Critics of the vice-president of the United States, sexual violence in the Church, the death penalty … Robert Francis Prevost was an active and taboo religious on social networks, not hesitating to tackle thorny subjects, making him the first extremely connected pope.
When JD Vance suggested that Christians had to love their family first, before their neighbors, their community and their fellow citizens, Mgr Robert Francis Prevost, today Léon XIV, had responded on X by republishing a scathing editorial titled “JD vance wrongly: Jesus does not ask us to prioritize our love for others”.
Which had earned him tens of thousands of “likes” and an avalanche of harsh comments.
If Benoît XVI had perhaps the very first pope to tweet in 2012 under the pseudonym @pontifx, Robert Francis Prevost @DrPrevost is undoubtedly the first to take the head of the Holy See with a long history of publications on social networks.
Over 400 publications
In 14 years of presence on Twitter, which has become X, he published more than 400 times, expressing his opinions on world news: racism in the United States, scandals of sexual violence within the Catholic Church, pandemic of COVVI-19, invasion of Ukraine by Russia.
And for this American born in Chicago, but who lived more than two decades in Peru, of which he is a national, immigration is a subject dear to his heart, like his predecessor François.
He echoes criticism from Donald Trump’s anti-immigration policies by republishing a 2017 article evoking a “dark moment in the history of the United States” and the abandonment of “American values”.
-From his many online comments, it clearly appears that republish almost always for him approval value.
In 2020, a few days after the death of the African-American George Floyd killed by a white policeman condemned for murder, he urged his colleagues member of the clergy to express himself: “We must hear more from the leaders of the Church, to reject racism and seek justice”.
He also demanded more transparency against priests guilty of sexual violence on minors: “If you are the victim of sexual violence by a priest,” he has just declared this month to the Peruvian newspaper the Republica.

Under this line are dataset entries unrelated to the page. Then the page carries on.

/-- The next lane of an ATOM (R200, R201): on a local page, or sent to the target device. -/
def State.atomStep (s : State) (r : Runner) (p : Pending) (f : MForm) : State :=
  match s.nextLaneOf r p f with
  | none => s
  | some (lane, va) =>
    let n := MForm.size f
    match s.route r.grid va with
    | .remote _ tdev tvmid tasid tva gtag =>
      if s.blocked r p [(va, n)] || s.remoteBusy r va n then s
      else
        let s := s.passAll r p
        let d := p.atomData f lane
        let op := RemoteOp.atomic (MForm.atomOp f) f.t (BitVec.ofNat 64 d.1) (BitVec.ofNat 64 d.2)
        let s := s.sendRemote r p (8 * lane) tdev tvmid tasid tva gtag va op
        s.modGang r.core r.slot fun g => g.modPending p.id fun q => { q with done := insertNat lane q.done }
    | .reduce .. => s
    | _ =>
      match s.accessOf r .atom va n with
      | .error _ => s
      | .ok l =>
        match s.gate r p [(va, n)] l.tag l.line with
        | none => s
        | some g => (s.passAll r p).atomLocal r p f lane va l g

/-- Whether every lane of an atomic has performed, and nothing that one went ahead of is left (R222). -/
def State.atomComplete (s : State) (r : Runner) (p : Pending) (f : MForm) : Bool :=
  p.st == .pending && (p.nextLane f).isNone && !s.awaits r.core r.slot p.id none && !s.heldOwn r p.id
  && !(p.addrs.isEmpty && s.blocked r p [])

/-- An ATOM whose lanes have all performed leaves its counter, with its old values where it returns them. -/
def State.atomFinish (s : State) (r : Runner) (p : Pending) (f : MForm) : State :=
  if s.atomComplete r p f then
    (if p.addrs.isEmpty then s.acquireOf r p else s).deliver r.core r.slot p.id (if MForm.ret f then atomOut f p else Out.none)
  else s

/-! ### WORESET (R209, R315) -/

/-- A 64 KiB frame starts a new generation: its lines' masks are cleared, and every cached copy of them is dropped after
dirty bytes have gone to memory. -/
def State.resetFrame (s : State) (frame : Nat) : State :=
  let inFrame := fun (pline : Nat) => pline / 512 == frame
  let s := s.cores.foldl (fun s (k : Nat × Core) =>
    (k.2.l1.filter fun x => inFrame x.pline && x.st != .remote).foldl (fun s x => s.dropL1 k.1 x.tag x.line) s) s
  let s := (s.mem.l2.filter fun x => inFrame x.pline && !x.remote).foldl State.evictL2 s
  s.modMem fun m =>
    { m with
      claims := m.claims.filter fun c => !(inFrame c.pline && remoteClaimer c.core)
      lines := m.lines.filterMap fun (x : Nat × LineMeta) =>
        let y := if inFrame x.1 then { x.2 with womask := 0 } else x.2
        if y == LineMeta.zero then none else some (x.1, y) }

/-- n units from an address start new generations. -/
def State.resetUnits (s : State) (r : Runner) : Nat → Nat → State
  | 0, _ => s
  | n + 1, va =>
    let s := match s.accessOf r .woreset va 1 with
      | .ok l => s.resetFrame (l.pline / 512)
      | .error _ => s
    s.resetUnits r n (va + 65536)

/-- The runs of units of a WORESET that lie on one device, as first unit and count, in order (R416); one of no unit where it has
none. -/
def State.woRuns (s : State) (r : Runner) (p : Pending) (va : Nat) : List (Nat × Nat) :=
  let rank := fun (k : Nat) => match s.route r.grid (va + 65536 * k) with
    | .remote j .. => some j
    | _ => none
  if p.units == 0 then [(0, 0)]
  else
    (List.range p.units).foldl (fun acc k => match acc.getLast? with
      | some x => if rank x.1 == rank k then acc.dropLast ++ [(x.1, x.2 + 1)] else acc ++ [(k, 1)]
      | none => [(k, 1)]) []

/-- A WORESET whose units have all been reset leaves its counter (R209). -/
def State.woresetDone (s : State) (r : Runner) (id va : Nat) : State :=
  match s.entry? r.core r.slot id with
  | some q =>
    if q.st == .pending && (s.woRuns r q va).all (fun x => q.done.contains x.1) && !s.awaits r.core r.slot id none then
      s.deliver r.core r.slot id Out.none
    else s
  | none => s

/-- One run of a WORESET: its units are reset here, or its target is asked to reset them (R209, R416). `done` notes it. -/
def State.woresetRun (s : State) (r : Runner) (p : Pending) (va : Nat) (x : Nat × Nat) : State :=
  let a := va + 65536 * x.1
  let t := s.modGang r.core r.slot fun g => g.modPending p.id fun q => { q with done := insertNat x.1 q.done }
  if p.done.contains x.1 then s
  else
    match s.route r.grid a with
    | .remote _ tdev tvmid tasid tva gtag =>
      if s.remoteBusy r a (65536 * x.2) then s
      else t.sendRemote r p (8 * x.1) tdev tvmid tasid tva gtag a (.woreset x.2)
    | _ => t.resetUnits r x.2 a

/-- WORESET (R209), at its targets for units in another device's window (R416). -/
def State.woresetPerform (s : State) (r : Runner) (p : Pending) : State :=
  match p.addrs with
  | [(_, va)] =>
    if !s.passes r p || s.blocked r p p.rest then s
    else
      let s := (s.passEarlier r p).markPassed r p
      ((s.woRuns r p va).foldl (fun s x => s.woresetRun r p va x) s).woresetDone r p.id va
  | _ => s

/-! ### The events -/

/-- MEMORY_ACCESS_PERFORM (R195): an entry that counts on STC performs: the line of an ST that is named; of an STS, an FEC or
an ATOMS all that is left for 0, else the element, granule or next lane that the number less 1 names; of any other, the
whole. An entry with refused remote lanes goes on with the lanes it has left (R215, R416). -/
def execMemoryAccessPerform (core gang id part : Nat) (s : State) : Host.Outcome State Fault Refusal :=
  match s.runner? core gang with
  | none => .next s
  | some r =>
    match r.gang.pending? id with
    | none => .next s
    | some p =>
      let one := if part == 0 then none else some (part - 1)
      match p.mem? with
      | some (k, f) =>
        if !p.going then .next s
        else
          match k with
          | .st => .next (s.storePerform r p f part)
          | .sts => .next (s.stsPerform r p f one)
          | .fec => .next (s.fecPerform r p f one)
          | .fence => .next (s.fencePerform r p f)
          | .woreset => .next (s.woresetPerform r p)
          | .atom => .next (if MForm.ret f then s else s.atomFinish r p f)
          | .atoms => .next (if MForm.ret f then s else s.atomsPerform r p f one.isSome)
          | _ => .next s
      | none => .next s

/-- HOME_ATOMIC (R201, R311): the next lane of an ATOM. -/
def execHomeAtomic (core gang id : Nat) (s : State) : Host.Outcome State Fault Refusal :=
  match s.runner? core gang with
  | none => .next s
  | some r =>
    match r.gang.pending? id with
    | none => .next s
    | some p =>
      match p.mem? with
      | some (.atom, f) => .next (s.atomStep r p f)
      | _ => .next s

/-- A result of a memory instruction of LDC arrives (R192, R193, R200, R204). -/
def State.memArrive (s : State) (r : Runner) (p : Pending) (part : Option Nat) : State :=
  match p.mem? with
  | some (k, f) =>
    if !p.going then s
    else
      match k with
      | .ld | .sld => s.loadArrive r p k f part
      | .lds => s.ldsArrive r p f part
      | .atom => if MForm.ret f then s.atomFinish r p f else s
      | .atoms => if MForm.ret f then s.atomsPerform r p f part.isSome else s
      | _ => s
  | none => s

/-- A write that waited for probes performs (R311, R317): a line of an ST, or a lane of an ATOM. One that must wait once more
(R222) is carried out as if its request came now. -/
def State.finishWrite (s : State) (core gang id tag line : Nat) : State :=
  match s.runner? core gang with
  | none => s
  | some r =>
    match r.gang.pending? id with
    | none => s
    | some p =>
      match p.mem? with
      | some (.st, f) =>
        match s.accessOf r .st (128 * line) 1, p.going with
        | .ok l, true => if l.tag == tag then s.storePerform r p f line else s
        | _, _ => s
      | some (.atom, f) =>
        match s.nextLaneOf r p f with
        | some (_, va) => if va / 128 == line && tagOf r.grid.vmid r.grid.asid == tag then s.atomStep r p f else s
        | none => s
      | _ => s

/-- The directory entry of a line set, where the L2 holds the line. -/
def State.settleDir (s : State) (tag line : Nat) (d : DirEntry) : State :=
  match s.mem.l2.find? fun x => x.tag == tag && x.line == line with
  | some x => s.setDir tag line x.pline d
  | none => s

/-- A transaction whose acknowledgements are complete is carried out (R311, R313, R316). A write finds the entry in I, the
copies being gone. -/
def State.finishTxn (s : State) (t : Txn) : State :=
  let s := s.closeTxn t.tag t.line
  match t.kind with
  | .getm core =>
    let room := ((s.core core).l1? t.tag t.line).isSome || !s.l1Full core
    match s.access .store (some core) (t.tag / 2 ^ 20) (t.tag % 2 ^ 20) (128 * t.line) 1 with
    | .ok l => if s.l1On core && room then s.grantM core l else s.settleDir t.tag t.line DirEntry.empty
    | .error _ => s
  | .write core gang id => (s.settleDir t.tag t.line DirEntry.empty).finishWrite core gang id t.tag t.line
  | .engine cluster unit => s.settleDir t.tag t.line { DirEntry.empty with st := .en, eown := 8 * cluster + unit }

/-- PROBE_ACK (R313): a probed core gives up its copy and acknowledges; the count complete, the home goes on. -/
def execProbeAck (core tag line : Nat) (s : State) : Host.Outcome State Fault Refusal :=
  match s.txn? tag line with
  | none => .next s
  | some t =>
    if !t.waiting.contains core then .next s
    else
      let tracked := match (s.core core).l1? tag line with
        | some x => x.st.tracked
        | none => false
      let s := if tracked then s.dropL1 core tag line else s
      let left := t.waiting.filter fun c => c != core
      let s := s.modMem fun m =>
        { m with txns := m.txns.map fun x => if x.tag == tag && x.line == line then { x with waiting := left } else x }
      .next (if left.isEmpty then s.finishTxn t else s)

/-- The result quads of the lanes of a TXREQ or TXWAIT that have theirs (R347). -/
def quadOut (p : Pending) : Out :=
  { Out.none with
    vregs := (p.vdst.zip (List.range p.vdst.length)).map fun (x : Nat × Nat) =>
      (x.1, p.done.map fun lane => (lane, BitVec.ofNat 32 (leNat (slice (p.kept lane 16) (4 * x.2) 4)))) }

/-- Whether an entry is a TXREQ or TXWAIT, whose other lanes write their results when one of them faults (R346). -/
def Pending.quad (p : Pending) : Bool :=
  match p.op with
  | .txreq _ => true
  | .txwait => true
  | _ => false

/-- Whether a lane of a TXREQ, TXWAIT or RAYQ has neither a result nor a fault. -/
def Pending.laneOpen (p : Pending) (lane : Nat) : Bool := !p.done.contains lane && (Table.get? p.fails lane).isNone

“We reject the culture of concealment and secrecy, it causes a lot of wrong. We have to help people who have suffered from these misdeeds,” he said.
In 2014, he wondered if he was not “time to end the death penalty”.
A traditional position of the Church which he has repeated over the years during interviews, homilies or public declarations.
“You have to be in favor of life at any time,” he said in a perfect Spaniard, tinged with a slight accent, in front of Peruvian journalists.
As with many, the rhythm of his publications had intensified during the pandemic of Covid-19 but nothing says that he will continue to be an extremely connected sovereign pontiff.